Disclosure: This work was partially funded by Pachyderm, Inc.
What is Pachyderm?
Pachyderm provides the data foundation that allows data science teams to automate and scale their machine learning lifecycle while guaranteeing reproducibility. Data science teams can use Pachyderm to automate parts of the ML lifecycle using data versioning, pipelines, and lineage. Pachyderm offers an open-source community edition and a user-deployed enterprise edition. The enterprise offering includes role-based access control (RBAC), JupyterHub integration, and cloud and on-prem deployability. Pachyderm’s data-driven automation, petabyte scalability, and end-to-end reproducibility enable companies to go to market faster, minimize data processing and storage costs, and fulfil rigorous data governance needs.
Pachyderm’s core proposition is a data layer with built-in version control and lineage. But Pachyderm’s pipelines are also versioned. This allows you to not only orchestrate ML and data engineering pipelines but track them too. You can encode arbitrary directed acyclic graphs (DAG) by combining pipelines. And you can track data flows and executions back to their source.
Pachyderm’s technology is written in GO and usually deployed on Kubernetes. Pachyderm can instantiate your pipeline containers inside the same environment. Pachyderm supports all major cloud platforms by storing data in respective blob storage such as S3, Azure Blob Storage, Google Cloud Storage, etc.

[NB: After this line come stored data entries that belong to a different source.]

/-! ### `setCur` -/

@[simp] theorem State.em_setCur (s : State) (x : ShaderUnit) : (s.setCur x).em = s.em := State.em_setUnit s s.cur x
@[simp] theorem State.gp_setCur (s : State) (x : ShaderUnit) : (s.setCur x).gp = s.gp := State.gp_setUnit s s.cur x
@[simp] theorem State.vout_setCur (s : State) (x : ShaderUnit) : (s.setCur x).vout = s.vout := State.vout_setUnit s s.cur x
@[simp] theorem State.pa_setCur (s : State) (x : ShaderUnit) : (s.setCur x).pa = s.pa := State.pa_setUnit s s.cur x
@[simp] theorem State.tri_setCur (s : State) (x : ShaderUnit) : (s.setCur x).tri = s.tri := State.tri_setUnit s s.cur x
@[simp] theorem State.irq_setCur (s : State) (x : ShaderUnit) : (s.setCur x).irq = s.irq := State.irq_setUnit s s.cur x
@[simp] theorem State.hreg_setCur (s : State) (x : ShaderUnit) : (s.setCur x).hreg = s.hreg := State.hreg_setUnit s s.cur x
@[simp] theorem State.guest_setCur (s : State) (x : ShaderUnit) : (s.setCur x).guest = s.guest := State.guest_setUnit s s.cur x
@[simp] theorem State.cl_setCur (s : State) (x : ShaderUnit) : (s.setCur x).cl = s.cl := State.cl_setUnit s s.cur x
@[simp] theorem State.draw_setCur (s : State) (x : ShaderUnit) : (s.setCur x).draw = s.draw := State.draw_setUnit s s.cur x
@[simp] theorem State.daBuf_setCur (s : State) (x : ShaderUnit) : (s.setCur x).daBuf = s.daBuf := State.daBuf_setUnit s s.cur x
@[simp] theorem State.daN_setCur (s : State) (x : ShaderUnit) : (s.setCur x).daN = s.daN := State.daN_setUnit s s.cur x
@[simp] theorem State.defaultAttrs_setCur (s : State) (x : ShaderUnit) : (s.setCur x).defaultAttrs = s.defaultAttrs := State.defaultAttrs_setUnit s s.cur x
@[simp] theorem State.immBuf_setCur (s : State) (x : ShaderUnit) : (s.setCur x).immBuf = s.immBuf := State.immBuf_setUnit s s.cur x
@[simp] theorem State.immN_setCur (s : State) (x : ShaderUnit) : (s.setCur x).immN = s.immN := State.immN_setUnit s s.cur x
@[simp] theorem State.immFirst_setCur (s : State) (x : ShaderUnit) : (s.setCur x).immFirst = s.immFirst := State.immFirst_setUnit s s.cur x
@[simp] theorem State.log_setCur (s : State) (x : ShaderUnit) : (s.setCur x).log = s.log := State.log_setUnit s s.cur x
@[simp] theorem State.hostCalls_setCur (s : State) (x : ShaderUnit) : (s.setCur x).hostCalls = s.hostCalls := State.hostCalls_setUnit s s.cur x
@[simp] theorem State.loader_setCur (s : State) (x : ShaderUnit) : (s.setCur x).loader = s.loader := State.loader_setUnit s s.cur x
@[simp] theorem State.fresh_setCur (s : State) (x : ShaderUnit) : (s.setCur x).fresh = s.fresh := State.fresh_setUnit s s.cur x

/-- The executing unit stays the executing one as long as its run state stays. -/
theorem State.cur_setCur (s : State) (x : ShaderUnit) (h : x.run = s.curUnit.run) : (s.setCur x).cur = s.cur := by
  unfold State.setCur State.cur State.curUnit State.cur at *
  by_cases g : s.gs.run = .running <;> simp_all [State.unit, State.setUnit]

/-- The executing unit after its replacement, when its run state stays. -/
theorem State.curUnit_setCur (s : State) (x : ShaderUnit) (h : x.run = s.curUnit.run) :
    (s.setCur x).curUnit = x := by
  unfold State.curUnit
  rw [State.cur_setCur s x h]
  exact State.unit_setUnit_same s s.cur x

/-- The unit that was executing holds what was put there, whatever its run state. -/
@[simp] theorem State.unit_cur_setCur (s : State) (x : ShaderUnit) : (s.setCur x).unit s.cur = x :=
  State.unit_setUnit_same s s.cur x

/-- The other unit is untouched. -/
theorem State.unit_setCur_other (s : State) (x : ShaderUnit) (v : UnitId) (h : v ≠ s.cur) :
    (s.setCur x).unit v = s.unit v :=
  State.unit_setUnit_other s s.cur v x h

/-! ### `cursorNext` -/

@[simp] theorem State.vs_cursorNext (s : State) : s.cursorNext.vs = s.vs := rfl
@[simp] theorem State.gs_cursorNext (s : State) : s.cursorNext.gs = s.gs := rfl
@[simp] theorem State.em_cursorNext (s : State) : s.cursorNext.em = s.em := rfl
@[simp] theorem State.gp_cursorNext (s : State) : s.cursorNext.gp = s.gp := rfl
@[simp] theorem State.vout_cursorNext (s : State) : s.cursorNext.vout = s.vout := rfl
@[simp] theorem State.pa_cursorNext (s : State) : s.cursorNext.pa = s.pa := rfl
@[simp] theorem State.tri_cursorNext (s : State) : s.cursorNext.tri = s.tri := rfl
@[simp] theorem State.irq_cursorNext (s : State) : s.cursorNext.irq = s.irq := rfl
@[simp] theorem State.hreg_cursorNext (s : State) : s.cursorNext.hreg = s.hreg := rfl
@[simp] theorem State.guest_cursorNext (s : State) : s.cursorNext.guest = s.guest := rfl
@[simp] theorem State.draw_cursorNext (s : State) : s.cursorNext.draw = s.draw := rfl
@[simp] theorem State.daBuf_cursorNext (s : State) : s.cursorNext.daBuf = s.daBuf := rfl
@[simp] theorem State.daN_cursorNext (s : State) : s.cursorNext.daN = s.daN := rfl
@[simp] theorem State.defaultAttrs_cursorNext (s : State) : s.cursorNext.defaultAttrs = s.defaultAttrs := rfl
@[simp] theorem State.immBuf_cursorNext (s : State) : s.cursorNext.immBuf = s.immBuf := rfl
@[simp] theorem State.immN_cursorNext (s : State) : s.cursorNext.immN = s.immN := rfl
@[simp] theorem State.immFirst_cursorNext (s : State) : s.cursorNext.immFirst = s.immFirst := rfl
@[simp] theorem State.log_cursorNext (s : State) : s.cursorNext.log = s.log := rfl
@[simp] theorem State.hostCalls_cursorNext (s : State) : s.cursorNext.hostCalls = s.hostCalls := rfl
@[simp] theorem State.loader_cursorNext (s : State) : s.cursorNext.loader = s.loader := rfl
@[simp] theorem State.fresh_cursorNext (s : State) : s.cursorNext.fresh = s.fresh := rfl
@[simp] theorem State.cl_cursorNext (s : State) :
    s.cursorNext.cl = s.cl.map (fun c => { c with cur := c.cur + 1 }) := rfl
@[simp] theorem State.unit_cursorNext (s : State) (u : UnitId) : s.cursorNext.unit u = s.unit u := by cases u <;> rfl
@[simp] theorem State.cur_cursorNext (s : State) : s.cursorNext.cur = s.cur := rfl
@[simp] theorem State.hregRead_cursorNext (s : State) (id : Nat) : s.cursorNext.hregRead id = s.hregRead id := rfl

/-! ### `raise` -/

@[simp] theorem State.vs_raise (s : State) (a : Anomaly) : (s.raise a).vs = s.vs := rfl
@[simp] theorem State.gs_raise (s : State) (a : Anomaly) : (s.raise a).gs = s.gs := rfl
@[simp] theorem State.em_raise (s : State) (a : Anomaly) : (s.raise a).em = s.em := rfl
@[simp] theorem State.gp_raise (s : State) (a : Anomaly) : (s.raise a).gp = s.gp := rfl
@[simp] theorem State.vout_raise (s : State) (a : Anomaly) : (s.raise a).vout = s.vout := rfl
@[simp] theorem State.pa_raise (s : State) (a : Anomaly) : (s.raise a).pa = s.pa := rfl
@[simp] theorem State.tri_raise (s : State) (a : Anomaly) : (s.raise a).tri = s.tri := rfl
@[simp] theorem State.irq_raise (s : State) (a : Anomaly) : (s.raise a).irq = s.irq := rfl
@[simp] theorem State.hreg_raise (s : State) (a : Anomaly) : (s.raise a).hreg = s.hreg := rfl
@[simp] theorem State.guest_raise (s : State) (a : Anomaly) : (s.raise a).guest = s.guest := rfl
@[simp] theorem State.cl_raise (s : State) (a : Anomaly) : (s.raise a).cl = s.cl := rfl
@[simp] theorem State.draw_raise (s : State) (a : Anomaly) : (s.raise a).draw = s.draw := rfl
@[simp] theorem State.daBuf_raise (s : State) (a : Anomaly) : (s.raise a).daBuf = s.daBuf := rfl
@[simp] theorem State.daN_raise (s : State) (a : Anomaly) : (s.raise a).daN = s.daN := rfl
@[simp] theorem State.defaultAttrs_raise (s : State) (a : Anomaly) : (s.raise a).defaultAttrs = s.defaultAttrs := rfl
@[simp] theorem State.immBuf_raise (s : State) (a : Anomaly) : (s.raise a).immBuf = s.immBuf := rfl
@[simp] theorem State.immN_raise (s : State) (a : Anomaly) : (s.raise a).immN = s.immN := rfl
@[simp] theorem State.immFirst_raise (s : State) (a : Anomaly) : (s.raise a).immFirst = s.immFirst := rfl
@[simp] theorem State.hostCalls_raise (s : State) (a : Anomaly) : (s.raise a).hostCalls = s.hostCalls := rfl
@[simp] theorem State.loader_raise (s : State) (a : Anomaly) : (s.raise a).loader = s.loader := rfl
@[simp] theorem State.fresh_raise (s : State) (a : Anomaly) : (s.raise a).fresh = s.fresh := rfl
@[simp] theorem State.log_raise (s : State) (a : Anomaly) : (s.raise a).log = s.log ++ [a] := rfl
@[simp] theorem State.unit_raise (s : State) (a : Anomaly) (u : UnitId) : (s.raise a).unit u = s.unit u := by cases u <;> rfl
@[simp] theorem State.cur_raise (s : State) (a : Anomaly) : (s.raise a).cur = s.cur := rfl
@[simp] theorem State.curUnit_raise (s : State) (a : Anomaly) : (s.raise a).curUnit = s.curUnit := by
  unfold State.curUnit; simp

/-! ### `hregWrite` -/

@[simp] theorem State.vs_hregWrite (s : State) (id : Nat) (w : Word) : (s.hregWrite id w).vs = s.vs := rfl
@[simp] theorem State.gs_hregWrite (s : State) (id : Nat) (w : Word) : (s.hregWrite id w).gs = s.gs := rfl
@[simp] theorem State.em_hregWrite (s : State) (id : Nat) (w : Word) : (s.hregWrite id w).em = s.em := rfl
@[simp] theorem State.gp_hregWrite (s : State) (id : Nat) (w : Word) : (s.hregWrite id w).gp = s.gp := rfl
@[simp] theorem State.vout_hregWrite (s : State) (id : Nat) (w : Word) : (s.hregWrite id w).vout = s.vout := rfl
@[simp] theorem State.pa_hregWrite (s : State) (id : Nat) (w : Word) : (s.hregWrite id w).pa = s.pa := rfl
@[simp] theorem State.tri_hregWrite (s : State) (id : Nat) (w : Word) : (s.hregWrite id w).tri = s.tri := rfl
@[simp] theorem State.irq_hregWrite (s : State) (id : Nat) (w : Word) : (s.hregWrite id w).irq = s.irq := rfl
@[simp] theorem State.guest_hregWrite (s : State) (id : Nat) (w : Word) : (s.hregWrite id w).guest = s.guest := rfl
@[simp] theorem State.cl_hregWrite (s : State) (id : Nat) (w : Word) : (s.hregWrite id w).cl = s.cl := rfl
@[simp] theorem State.draw_hregWrite (s : State) (id : Nat) (w : Word) : (s.hregWrite id w).draw = s.draw := rfl
@[simp] theorem State.daBuf_hregWrite (s : State) (id : Nat) (w : Word) : (s.hregWrite id w).daBuf = s.daBuf := rfl
@[simp] theorem State.daN_hregWrite (s : State) (id : Nat) (w : Word) : (s.hregWrite id w).daN = s.daN := rfl
@[simp] theorem State.defaultAttrs_hregWrite (s : State) (id : Nat) (w : Word) : (s.hregWrite id w).defaultAttrs = s.defaultAttrs := rfl
@[simp] theorem State.immBuf_hregWrite (s : State) (id : Nat) (w : Word) : (s.hregWrite id w).immBuf = s.immBuf := rfl
@[simp] theorem State.immN_hregWrite (s : State) (id : Nat) (w : Word) : (s.hregWrite id w).immN = s.immN := rfl
@[simp] theorem State.immFirst_hregWrite (s : State) (id : Nat) (w : Word) : (s.hregWrite id w).immFirst = s.immFirst := rfl
@[simp] theorem State.log_hregWrite (s : State) (id : Nat) (w : Word) : (s.hregWrite id w).log = s.log := rfl
@[simp] theorem State.hostCalls_hregWrite (s : State) (id : Nat) (w : Word) : (s.hregWrite id w).hostCalls = s.hostCalls := rfl
@[simp] theorem State.loader_hregWrite (s : State) (id : Nat) (w : Word) : (s.hregWrite id w).loader = s.loader := rfl
@[simp] theorem State.fresh_hregWrite (s : State) (id : Nat) (w : Word) : (s.hregWrite id w).fresh = s.fresh := rfl
@[simp] theorem State.unit_hregWrite (s : State) (id : Nat) (w : Word) (u : UnitId) : (s.hregWrite id w).unit u = s.unit u := by
  cases u <;> rfl
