-- ==== Sys2Proof/Laws/PerInstr.lean ====
section
/-! SUPPORT. The per-instruction family `OpcodeRow`: the word of a well-formed instruction has, under the mask
of its row of spec/opcode_table.json, the match of that row (30_encoding.md R78). -/

namespace Sys2Proof.Laws.OpcodeRow

/-- The match and the mask of the instruction's row. -/
def row : Instr → Word × Word
  | .add .. => (0x00000000#32, 0xFC000000#32)
  | .dp3 .. => (0x04000000#32, 0xFC000000#32)
  | .dp4 .. => (0x08000000#32, 0xFC000000#32)
  | .dph .. => (0x0C000000#32, 0xFC000000#32)
  | .dst .. => (0x10000000#32, 0xFC000000#32)
  | .ex2 .. => (0x14000000#32, 0xFC000000#32)
  | .lg2 .. => (0x18000000#32, 0xFC000000#32)
  | .lit .. => (0x1C000000#32, 0xFC000000#32)
  | .mul .. => (0x20000000#32, 0xFC000000#32)
  | .sge .. => (0x24000000#32, 0xFC000000#32)
  | .slt .. => (0x28000000#32, 0xFC000000#32)
  | .flr .. => (0x2C000000#32, 0xFC000000#32)
  | .max .. => (0x30000000#32, 0xFC000000#32)
  | .min .. => (0x34000000#32, 0xFC000000#32)
  | .rcp .. => (0x38000000#32, 0xFC000000#32)
  | .rsq .. => (0x3C000000#32, 0xFC000000#32)
  | .mova .. => (0x48000000#32, 0xFC000000#32)
  | .mov .. => (0x4C000000#32, 0xFC000000#32)
  | .dphi .. => (0x60000000#32, 0xFC000000#32)
  | .dsti .. => (0x64000000#32, 0xFC000000#32)
  | .sgei .. => (0x68000000#32, 0xFC000000#32)
  | .slti .. => (0x6C000000#32, 0xFC000000#32)
  | .brk => (0x80000000#32, 0xFC000000#32)
  | .nop => (0x84000000#32, 0xFC000000#32)
  | .endProg => (0x88000000#32, 0xFC000000#32)
  | .breakc .. => (0x8C000000#32, 0xFC000000#32)
  | .call .. => (0x90000000#32, 0xFC000000#32)
  | .callc .. => (0x94000000#32, 0xFC000000#32)
  | .callu .. => (0x98000000#32, 0xFC000000#32)
  | .ifu .. => (0x9C000000#32, 0xFC000000#32)
  | .ifc .. => (0xA0000000#32, 0xFC000000#32)
  | .loop .. => (0xA4000000#32, 0xFC000000#32)
  | .emit => (0xA8000000#32, 0xFC000000#32)
  | .setemit .. => (0xAC000000#32, 0xFC000000#32)
  | .jmpc .. => (0xB0000000#32, 0xFC000000#32)
  | .jmpu .. => (0xB4000000#32, 0xFC000000#32)
  | .cmp .. => (0xB8000000#32, 0xF8000000#32)
  | .madi .. => (0xC0000000#32, 0xE0000000#32)
  | .mad .. => (0xE0000000#32, 0xE0000000#32)
  | .unassigned10 => (0x40000000#32, 0xFC000000#32)
  | .unassigned11 => (0x44000000#32, 0xFC000000#32)
  | .unassigned14 => (0x50000000#32, 0xFC000000#32)
  | .unassigned15 => (0x54000000#32, 0xFC000000#32)
  | .unassigned16 => (0x58000000#32, 0xFC000000#32)
  | .unassigned17 => (0x5C000000#32, 0xFC000000#32)
  | .unassigned1C => (0x70000000#32, 0xFC000000#32)
  | .unassigned1D => (0x74000000#32, 0xFC000000#32)
  | .unassigned1E => (0x78000000#32, 0xFC000000#32)
  | .unassigned1F => (0x7C000000#32, 0xFC000000#32)

/-- The encoded word matches its row. -/
def Statement (i : Instr) : Prop := i.wellFormed = true → encodeWord i &&& (row i).2 = (row i).1

/-! ### Bounds of the fields -/

theorem destBits_lt (d : Dest) : destBits d < 32 := by cases d <;> simp only [destBits] <;> omega
theorem narrowBits_lt (s : NarrowSrc) : narrowBits s < 32 := by cases s <;> simp only [narrowBits] <;> omega
theorem idxBits_lt (i : AddrIdx) : idxBits i < 4 := by cases i <;> decide
theorem cmpBits_lt (c : CmpOp) : cmpBits c < 8 := by cases c <;> decide
theorem condBits_lt (c : CondOp) : condBits c < 4 := by cases c <;> decide
theorem wideBits_lt (s : WideSrc) (h : s.wellFormed = true) : wideBits s < 128 := by
  cases s with
  | v n => simp only [wideBits]; omega
  | r n => simp only [wideBits]; omega
  | c n =>
    have h' : n.toNat < 96 := by simpa [WideSrc.wellFormed, BitVec.lt_def] using h
    simp only [wideBits]; omega

/-! ### The top bits of a packed word -/

theorem and_top (k : Nat) (x mask : Word) (hm : mask = (BitVec.allOnes 32 >>> k) <<< k) :
    x &&& mask = (x >>> k) <<< k := by
  subst hm
  apply BitVec.eq_of_getLsbD_eq
  intro i hi
  by_cases h : i < k
  · simp [hi, h]
  · have e : k + (i - k) = i := by omega
    simp only [BitVec.getLsbD_and, BitVec.getLsbD_shiftLeft, BitVec.getLsbD_ushiftRight, BitVec.getLsbD_allOnes, e]
    simp [hi, h]

/-- A word `op * 2^k + r` with `r` below `2^k` has `op` above bit `k`. -/
theorem and_pack (k op r : Nat) (mask m : Word) (hr : r < 2 ^ k) (hmask : mask = (BitVec.allOnes 32 >>> k) <<< k)
    (hop : op * 2 ^ k + 2 ^ k ≤ 2 ^ 32) (hmatch : m = BitVec.ofNat 32 (op * 2 ^ k)) :
    BitVec.ofNat 32 (op * 2 ^ k + r) &&& mask = m := by
  rw [and_top k _ _ hmask, hmatch]
  apply BitVec.eq_of_toNat_eq
  have h1 : (op * 2 ^ k + r) / 2 ^ k = op := by
    rw [Nat.mul_comm, Nat.mul_add_div (Nat.two_pow_pos k), Nat.div_eq_of_lt hr, Nat.add_zero]
  rw [BitVec.toNat_shiftLeft, BitVec.toNat_ushiftRight, BitVec.toNat_ofNat, BitVec.toNat_ofNat,
    Nat.mod_eq_of_lt (show op * 2 ^ k + r < 2 ^ 32 by omega), Nat.shiftRight_eq_div_pow, h1, Nat.shiftLeft_eq]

Pachyderm offers an S3 interface so that data scientists can treat Pachyderm as a data lake, except that the full data versioning capabilities mitigate against accidents. This helps data scientists because they can continue to use the same tools they already know.
Pachyderm’s lineage features help both data scientists and the business maintain control over the data. Pachyderm records every data event, which includes the data source, the executing code, and the data sink. This metadata provides data lineage, enables reproducibility and helps an audit.
You can learn more on Pachyderm.com.
What is Databricks?
Databricks is an Apache Spark-based analytics platform created by the founders of Apache Spark. Spark is a renowned all-around Scala/JVM-based data engineering framework capable of processing large volumes of data. Many cloud providers integrate Databricks into their offering, including AWS, GCP, and Azure. Databricks provides one-click configuration, streamlined workflows, and an interactive workspace. Databricks aims to ease collaboration between data scientists, pipeline engineers, and business analysts.
Spark’s goal was to outperform Hadoop by relying on in-memory computation while maintaining compatibility with the Hadoop Distributed File System (HDFS). As a result, it is particularly suited to distributing many small map-reduce style jobs across a cluster.
Over time, Databricks has extended its support to cater for modern needs. It expanded the Spark ecosystem with support for languages such as Python and R, and built several open-source libraries for ML (i.e., MLLib) and data lake capabilities (i.e., Delta Lake).
Although analytics workloads represent the core focus, Databricks has expanded into other areas. They enable the development of ML and data analysis projects, although they do this in a very Spark-centric way. Even so, Spark allows running powerful analytical algorithms on vast amounts of data, even with streaming data.
Thanks to a large user base, online resources on Spark have grown significantly, and the community generates many. For instance, the related topic on Stack Overflow has now crossed the +72k posted questions mark. Also, there’s a variety of events such as conferences, meetups, and webinars centered around Spark. Since 2013, Databricks have successfully hosted a yearly conference for sharing use cases and experiences with Spark.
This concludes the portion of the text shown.